You are scared leaving them at Nursery (even when they themselves don’t give a dam!), someone cries when they go to Junior School (and it isn’t always the child!), you suffer the trauma of selecting a Senior School, and worry yourself sick when they come back the first day with all that homework & moaning incessantly (cover their Maths book, cover their English book, cover their Dairy book!). You search your bank account to pay for their activities, uniform, sports kit, music instruments and lessons, and all else – and then you encourage them to succeed at all they do (whatever the cost to yourself). You help them with their homework and hope the teachers don’t guess (they don’t say but they do know!). You buy them expensive things (bikes, games machines, music centres, mobiles, designer trainers and clothes) – nothing but the best, so that they can compete with their friends.
In Britain the cost of having and raising a child these days is frightening. Often when parents have additional children they have to move home to upsize, so increase their accommodation – a significant cost of course. The conservative estimated cost of three children (until 21 years of age that is), would be some £650thousand, and six children one and a quarter million pounds! But the costs don’t end there of course. Try telling your Bank Manager that you are planning to spend that kind of money – they would have a heart attack on the spot!
You survive their teenage years (just), and put up with their aggressive ‘finding themselves’ attitude, moodiness, and development into sexual adults (and panic about the girls in particular & hate their boyfriends – while your boys are always attracted to a little scatterbrain). Then, there is their choice of ‘further education’, apprenticeship, or perhaps a first job (where you are the prime motivator) – there you are again sweating blood to push them the right way.
The next stage is even more painful for us– they are going to get on with their own lives. Often they move well away from home. You breathe a sigh of relief – to no avail! They want to live in the most unsuitable area, or buy that really dreadful & incongruous property, or take the worse job imaginable. You try to help. You have given up by now assessing or approving or otherwise their intended partners – but you still get dragged into their emotional problems!
They meet a partner of their choice – you daren’t approve or disapprove (as long as they are happy, you see). Then they cohabit (your own parents would be mortified!), and often have children. Finally they announce that they are going to marry their partner (respectability at last you think!). Your joy will be short lived. They want a BIG wedding. How the heck do they have over a hundred friends? For some obscure reason we think that we should pay!
Don’t worry though – there is worse to come! They beget their own child or children, what do they do? They come back to live close to you – free babysitting you see, then access to 24 7 child care, meals on wheels when required, a refuge when tired or bored, and sometimes a shopping companion. You find that your house has now got made-up spare beds, you have travel cots, sleeping bags, and more toys cluttering your rooms than you ever had when you had your own children. You have a permanent car-seat and booster cushion in your car – as well as a scooter, skateboard, or a bike in your boot. You have to have your central heating on whenever the babes are there.

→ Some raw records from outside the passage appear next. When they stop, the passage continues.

-- ==== Sys2Proof/Laws/Operands.lean ====
section
/-! SUPPORT. What a view's Set changes, what a logical register's Set changes, and the bits of a logical register's Get. -/

namespace Sys2Proof.Machine

theorem viewWf_dm {f g : Field} : (View.dm f g).wf = true ↔ f ≠ g ∧ f.width = g.width := by
  simp [View.wf]

/-- A view's Set leaves every field it is not bound to. -/
theorem viewSet_other (old st : Storage) (u : Word) (w : View) {f : Field} (h : f ∉ w.targets) :
    (viewSet old u st w).read f = st.read f := by
  cases w with
  | ro g => rfl
  | p g => exact read_write_other _ _ (by simpa [View.targets] using h)
  | ae a => exact read_write_other _ _ (by simpa [View.targets] using h)
  | dm g k =>
    simp only [View.targets, List.mem_cons, List.not_mem_nil, or_false, not_or] at h
    simp only [viewSet]
    rw [read_write_other _ _ h.2, read_write_other _ _ h.1]

/-- What a Set does to its own fields, whatever storage its writes go to, as long as that storage has a read-only view's
field as before. -/
theorem viewSet_own (old st : Storage) (v : Word) (b : Binding) (hwf : b.view.wf = true)
    (hro : ∀ f, b.view = .ro f → st.read f = old.read f) :
    BindingWritten old (viewSet old (slotValue b v) st b.view) v b := by
  obtain ⟨w, pos, width⟩ := b
  cases w with
  | p f => simp [BindingWritten, viewSet, slotValue, lowMask]
  | ro f => exact hro f rfl
  | ae a => simp [BindingWritten, viewSet, slotValue, lowMask, withExtension]
  | dm f g =>
    have hne : f ≠ g := (viewWf_dm.mp hwf).1
    refine ⟨?_, ?_⟩
    · simp [viewSet, read_write_other _ _ hne, slotValue, lowMask]
    · simp [viewSet, slotValue, lowMask]

/-- Setting some bindings of a register, each reading `old`, the writes going to `st`. -/
def setFrom (old : Storage) (v : Word) (bs : List Binding) (st : Storage) : Storage :=
  bs.foldl (fun st b => viewSet old (slotValue b v) st b.view) st

theorem composeSet_eq_setFrom (bs : List Binding) (v : Word) (st : Storage) :
    composeSet bs v st = setFrom st v bs st := rfl

@[simp] theorem setFrom_nil (old : Storage) (v : Word) (st : Storage) : setFrom old v [] st = st := rfl

@[simp] theorem setFrom_cons (old : Storage) (v : Word) (b : Binding) (bs : List Binding) (st : Storage) :
    setFrom old v (b :: bs) st = setFrom old v bs (viewSet old (slotValue b v) st b.view) := rfl

/-- A register's Set leaves every field outside its writable bindings' targets. -/
theorem setFrom_other (old : Storage) (v : Word) {f : Field} :
    ∀ (bs : List Binding) (st : Storage), f ∉ wrlTargets bs → (setFrom old v bs st).read f = st.read f
  | [], _, _ => rfl
  | b :: bs, st, h => by
    rw [setFrom_cons, setFrom_other old v bs]
    · by_cases hro : ∃ g, b.view = .ro g
      · obtain ⟨g, hg⟩ := hro; rw [hg]; rfl
      · refine viewSet_other _ _ _ _ fun hf => h ?_
        have hw : writable b = true := by
          unfold writable; split <;> first | rfl | exact absurd ⟨_, by assumption⟩ hro
        simp only [wrlTargets, targetsOf, List.mem_flatMap, List.mem_filter]
        exact ⟨b, ⟨List.mem_cons_self, hw⟩, hf⟩
    · intro hf
      apply h
      simp only [wrlTargets, targetsOf, List.mem_flatMap, List.mem_filter] at hf ⊢
      obtain ⟨d, ⟨hd, hw⟩, hfd⟩ := hf
      exact ⟨d, ⟨List.mem_cons_of_mem _ hd, hw⟩, hfd⟩

theorem noRepeat_iff (fs : List Field) : noRepeat fs = true ↔ fs.Nodup := by
  induction fs with
  | nil => simp [noRepeat]
  | cons f fs ih => simp [noRepeat, ih]

/-- A field targeted through a register's writable bindings is one of the register's targets. -/
theorem wrlTargets_sub {bs : List Binding} {f : Field} (h : f ∈ wrlTargets bs) : f ∈ targetsOf bs := by
  simp only [wrlTargets, targetsOf, List.mem_flatMap, List.mem_filter] at h ⊢
  obtain ⟨b, ⟨hb, -⟩, hf⟩ := h
  exact ⟨b, hb, hf⟩

theorem mem_targetsOf {bs : List Binding} {b : Binding} {f : Field} (hb : b ∈ bs) (hf : f ∈ b.view.targets) :
    f ∈ targetsOf bs := List.mem_flatMap.mpr ⟨b, hb, hf⟩

/-- The effect of one binding survives writes to other fields. -/
theorem BindingWritten_congr {old new new' : Storage} {v : Word} {b : Binding}
    (h : ∀ f ∈ b.view.targets, new'.read f = new.read f) (hw : BindingWritten old new v b) :
    BindingWritten old new' v b := by
  obtain ⟨w, pos, width⟩ := b
  cases w <;> simp_all [BindingWritten, View.targets]

/-- In a well-formed register, a Set writes each binding's slot through that binding. -/
theorem setFrom_binding (old : Storage) (v : Word) {b : Binding} :
    ∀ (bs : List Binding) (st : Storage), noRepeat (targetsOf bs) = true → (∀ d ∈ bs, d.view.wf = true) →
      (∀ f ∈ targetsOf bs, st.read f = old.read f) → b ∈ bs → BindingWritten old (setFrom old v bs st) v b
  | [], _, _, _, _, h => absurd h (by simp)
  | d :: bs, st, hn, hw, hst, hb => by
    rw [noRepeat_iff, targetsOf, List.flatMap_cons, List.nodup_append] at hn
    obtain ⟨-, hn, hdis⟩ := hn
    rw [setFrom_cons]
    rcases List.mem_cons.mp hb with rfl | hb
    · refine BindingWritten_congr (fun f hf => setFrom_other _ _ _ _ fun hf' => ?_)
        (viewSet_own _ _ _ _ (hw _ List.mem_cons_self) fun f hf => hst f ?_)
      · exact hdis f hf f (wrlTargets_sub hf') rfl
      · exact mem_targetsOf List.mem_cons_self (by simp [hf, View.targets])
    · refine setFrom_binding old v bs _ ((noRepeat_iff _).mpr hn) (fun e he => hw e (List.mem_cons_of_mem _ he))
        (fun f hf => ?_) hb
      rw [viewSet_other _ _ _ _ fun hf' => hdis f hf' f hf rfl]
      exact hst f (by rw [targetsOf, List.flatMap_cons]; exact List.mem_append_right _ hf)

/-- A bit of the union of some words. -/
theorem orAll_getLsbD (ws : List Word) (i : Nat) : (orAll ws).getLsbD i = ws.any fun w => w.getLsbD i := by
  induction ws with
  | nil => simp [orAll]
  | cons w ws ih => simp [orAll] at ih ⊢; rw [ih]

theorem lowMask_getLsbD {width : Nat} (h : width ≤ 16) (i : Nat) : (lowMask width).getLsbD i = decide (i < width) := by
  have key : ∀ w : Fin 17, ∀ j : Fin 16, (lowMask w).getLsbD j = decide (j.val < w.val) := by decide
  by_cases hi : i < 16
  · exact key ⟨width, by omega⟩ ⟨i, hi⟩
  · rw [BitVec.getLsbD_of_ge _ _ (by omega)]; simp; omega

theorem slotMask_getLsbD {b : Binding} (h : b.pos + b.width ≤ 16) (i : Nat) :
    (slotMask b).getLsbD i = decide (b.pos ≤ i ∧ i < b.pos + b.width) := by
  rw [slotMask, BitVec.getLsbD_shiftLeft, lowMask_getLsbD (by omega)]
  rw [Bool.eq_iff_iff]
  simp
  omega

/-- A view's Get fits the view's width, when a slot can hold it. -/
theorem viewGet_fits (st : Storage) {w : View} (hwf : w.wf = true) {i : Nat} (hi : w.width ≤ i) :
    (viewGet st w).getLsbD i = false := by
  cases w with
  | p f => simp [viewGet, View.width] at hi ⊢; intro _; exact BitVec.getLsbD_of_ge _ _ hi
  | ro f => simp [viewGet, View.width] at hi ⊢; intro _; exact BitVec.getLsbD_of_ge _ _ hi
  | ae a =>
    simp only [viewGet, View.width] at hi ⊢
    rw [BitVec.getLsbD_setWidth, BitVec.getLsbD_of_ge _ _ hi]; simp
  | dm f g =>
    have hw : f.width = g.width := (viewWf_dm.mp hwf).2
    simp [viewGet, View.width] at hi ⊢
    exact ⟨fun _ => BitVec.getLsbD_of_ge _ _ hi, fun _ => BitVec.getLsbD_of_ge _ _ (hw ▸ hi)⟩

/-- The conditions of R46 on a register's bindings, one by one. -/
theorem bindingsWf_iff (bs : List Binding) : bindingsWf bs = true ↔
    (∀ b ∈ bs, 1 ≤ b.width ∧ b.pos + b.width ≤ 16) ∧ slotsApart bs = true ∧ (∀ b ∈ bs, b.width = b.view.width) ∧
      (∀ b ∈ bs, b.view.wf = true) ∧ noRepeat (targetsOf bs) = true := by
  simp [bindingsWf, Binding.inRange, Binding.widthAgrees, and_assoc]

theorem catalogWf_bindings {c : Catalog} (h : c.wf = true) (l : LReg) : bindingsWf (c.bindings l) = true := by
  have := List.all_eq_true.mp h l (by cases l <;> decide)
  exact this

/-- Two bindings of a register with slots apart are the same binding or share no bit. -/
theorem slots_apart {b d : Binding} : ∀ {bs : List Binding}, slotsApart bs = true → b ∈ bs → d ∈ bs →
    b = d ∨ b.pos + b.width ≤ d.pos ∨ d.pos + d.width ≤ b.pos
  | [], _, hb, _ => absurd hb (by simp)
  | e :: es, h, hb, hd => by
    simp only [slotsApart, Bool.and_eq_true, List.all_eq_true, Binding.apart, Bool.or_eq_true, decide_eq_true_eq] at h
    rcases List.mem_cons.mp hb with rfl | hbs <;> rcases List.mem_cons.mp hd with rfl | hds
    · exact .inl rfl
    · exact .inr (h.1 d hds)
    · exact .inr (h.1 b hbs).symm
    · exact slots_apart h.2 hbs hds

/-- A bit a binding gives to a register's value lies in its slot. -/
theorem slotBitsOf_inSlot {st : Storage} {b : Binding} (hw : b.width = b.view.width) (hwf : b.view.wf = true) {i : Nat}
    (h : (slotBitsOf st b).getLsbD i = true) :
    b.pos ≤ i ∧ i < b.pos + b.width ∧ (viewGet st b.view).getLsbD (i - b.pos) = true := by
  simp only [slotBitsOf, BitVec.getLsbD_shiftLeft, Bool.and_eq_true, decide_eq_true_eq, Bool.not_eq_true',
    decide_eq_false_iff_not] at h
  refine ⟨by omega, ?_, h.2⟩
  by_contra hge
  have := viewGet_fits st hwf (i := i - b.pos) (by omega)
  simp [this] at h

/-- Inside a slot of a well-formed register, Get shows the binding's view. -/
theorem composeGet_inSlot {bs : List Binding} (h : bindingsWf bs = true) (st : Storage) {b : Binding} (hb : b ∈ bs)
    {i : Nat} (hi : i < b.width) : (composeGet bs st).getLsbD (b.pos + i) = (viewGet st b.view).getLsbD i := by
  obtain ⟨hr, ha, hw, hv, -⟩ := (bindingsWf_iff bs).mp h
  have hrb := hr b hb
  rw [Bool.eq_iff_iff, composeGet, orAll_getLsbD, List.any_eq_true]
  constructor
  · rintro ⟨w, hwmem, hbit⟩
    obtain ⟨d, hd, rfl⟩ := List.mem_map.mp hwmem
    obtain ⟨h1, h2, h3⟩ := slotBitsOf_inSlot (hw d hd) (hv d hd) hbit
    rcases slots_apart ha hb hd with rfl | hap
    · simpa using h3
    · omega
  · intro hbit
    refine ⟨_, List.mem_map.mpr ⟨b, hb, rfl⟩, ?_⟩
    simp [slotBitsOf, hbit]
    omega

/-- Outside every slot, Get reads 0. -/
theorem composeGet_outside {bs : List Binding} (h : bindingsWf bs = true) (st : Storage) {i : Nat}
    (hi : ∀ b ∈ bs, ¬(b.pos ≤ i ∧ i < b.pos + b.width)) : (composeGet bs st).getLsbD i = false := by
  obtain ⟨-, -, hw, hv, -⟩ := (bindingsWf_iff bs).mp h
  rw [Bool.eq_false_iff, composeGet, orAll_getLsbD, Ne, List.any_eq_true]
  rintro ⟨w, hwmem, hbit⟩
  obtain ⟨d, hd, rfl⟩ := List.mem_map.mp hwmem
  obtain ⟨h1, h2, -⟩ := slotBitsOf_inSlot (hw d hd) (hv d hd) hbit
  exact hi d hd ⟨h1, h2⟩

/-- The bits of a slot's value. -/
theorem slotValue_getLsbD {b : Binding} (h : b.pos + b.width ≤ 16) (v : Word) (i : Nat) :
    (slotValue b v).getLsbD i = (decide (i < b.width) && v.getLsbD (b.pos + i)) := by
  rw [slotValue, BitVec.getLsbD_and, lowMask_getLsbD (by omega), BitVec.getLsbD_ushiftRight, Bool.and_comm]

/-- A bit of the union of some slots. -/
theorem slotsMask_getLsbD {bs : List Binding} (h : ∀ b ∈ bs, b.pos + b.width ≤ 16) (i : Nat) :
    (slotsMask bs).getLsbD i = true ↔ ∃ b ∈ bs, b.pos ≤ i ∧ i < b.pos + b.width := by
  rw [slotsMask, orAll_getLsbD, List.any_eq_true]
  constructor
  · rintro ⟨w, hw, hbit⟩
    obtain ⟨b, hb, rfl⟩ := List.mem_map.mp hw
    rw [slotMask_getLsbD (h b hb)] at hbit
    exact ⟨b, hb, by simpa using hbit⟩
  · rintro ⟨b, hb, hi⟩
    exact ⟨_, List.mem_map.mpr ⟨b, hb, rfl⟩, by rw [slotMask_getLsbD (h b hb)]; simpa using hi⟩

/-- LRSet of a well-formed catalog writes each binding's slot through that binding. -/
theorem lrSet_binding {c : Catalog} (hc : c.wf = true) {l : LReg} {b : Binding} (hb : b ∈ c.bindings l) (v : Word)
    (st : Storage) : BindingWritten st (lrSet c l v st) v b := by
  obtain ⟨-, -, -, hv, hn⟩ := (bindingsWf_iff _).mp (catalogWf_bindings hc l)
  exact setFrom_binding st v _ st hn hv (fun _ _ => rfl) hb

/-- LRSet leaves every field outside the register's writable bindings. -/
theorem lrSet_other (c : Catalog) {l : LReg} {f : Field} (h : f ∉ wrlTargets (c.bindings l)) (v : Word) (st : Storage) :
    (lrSet c l v st).read f = st.read f := setFrom_other _ _ _ _ h

/-- A binding's effect fixes the fields it is bound to. -/
theorem BindingWritten_unique {old new new' : Storage} {v : Word} {b : Binding} {f : Field} (hf : f ∈ b.view.targets)
    (h : BindingWritten old new v b) (h' : BindingWritten old new' v b) : new.read f = new'.read f := by
  obtain ⟨w, pos, width⟩ := b
  cases w with
  | p g | ro g | ae g =>
    obtain rfl : f = _ := by simpa [View.targets] using hf
    exact Eq.trans h (Eq.symm h')
  | dm g k =>
    obtain rfl | rfl : f = g ∨ f = k := by simpa [View.targets] using hf
    · exact h.1.trans h'.1.symm
    · exact h.2.trans h'.2.symm

/-- A slot's value, as a field of the slot's width takes it. -/
theorem slotValue_setWidth {b : Binding} (h : b.pos + b.width ≤ 16) (v : Word) :
    (slotValue b v).setWidth b.width = v.extractLsb' b.pos b.width := by
  refine BitVec.eq_of_getLsbD_eq fun i hi => ?_
  simp [slotValue_getLsbD h, hi]

/-- The bits of an accumulator after an extension Set. -/
theorem withExtension_getLsbD (acc : BitVec 40) (u : Word) (i : Nat) (hi : i < 40) :
    (withExtension acc u).getLsbD i = if i < 32 then acc.getLsbD i else u.getLsbD (min (i - 32) 3) := by
  have e : withExtension acc u = (u.extractLsb' 0 4).signExtend 8 ++ acc.extractLsb' 0 32 := rfl
  rw [e, BitVec.getLsbD_append]
  by_cases h : i < 32
  · simp [h]
  · rw [if_neg h, if_neg h, BitVec.getLsbD_signExtend]
    by_cases h3 : i - 32 < 4
    · rw [Nat.min_eq_left (by omega)]
      simp [h3]
      omega
    · rw [Nat.min_eq_right (by omega)]
      simp [h3, BitVec.msb_eq_getLsbD_last]
      omega

end Sys2Proof.Machine
end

Then these grandchildren become a major strain on your financial resources – you see, they keep growing requiring new kit, and having Celebrations, Birthdays, Easter-times, Christmases etc (all requiring presents galore).
Once again you find yourself standing at the school gates – dropping kids off or picking them up (armed with a letter of authority of course). Other Mums and Dads look at you thinking ‘they are a bit old to have a toddler’. You need as well to have ‘something special’ for the child in the car – but they mustn’t tell their Mum (sweets are strictly controlled, you see!)
That’s how you get to a stage when a thirty something year old mother of two, an ex professional director, is telling her Mum she is going to cook a ratatouille for her husband for their dinner (she has an aubergine) – then asking “do you have a pepper, an onion, a courgette, and some ripe tomatoes, I can have?”. She wasn’t asked though “do you want me to cook it for you as well!). Or a forty something son, who needs you to take his boy to the Park to practice his football – and you also have to go to all his training and matches (even though he is still only a young kid). You as well then have to resurrect the School assessment and selection process for all these grandchildren – it is a bit easier this time round though! Minor tasks are cake baking, scone making, and providing morning coffee and afternoon tea for different ones each day – well, at least these are things you didn’t have time for when you had your own kids!
See that is what it is like having children! But who would change it? The only saving grace to this is the knowledge that your own parents went through the self same process and spent their wealth on you!
Equally, you know and can rest assured, that your children are going to go through the same process with their kids – what goes round comes around!
[No one ever tells you about all of this, or even some of it – do we think we would be so keen and proud to have kids if they did eh?]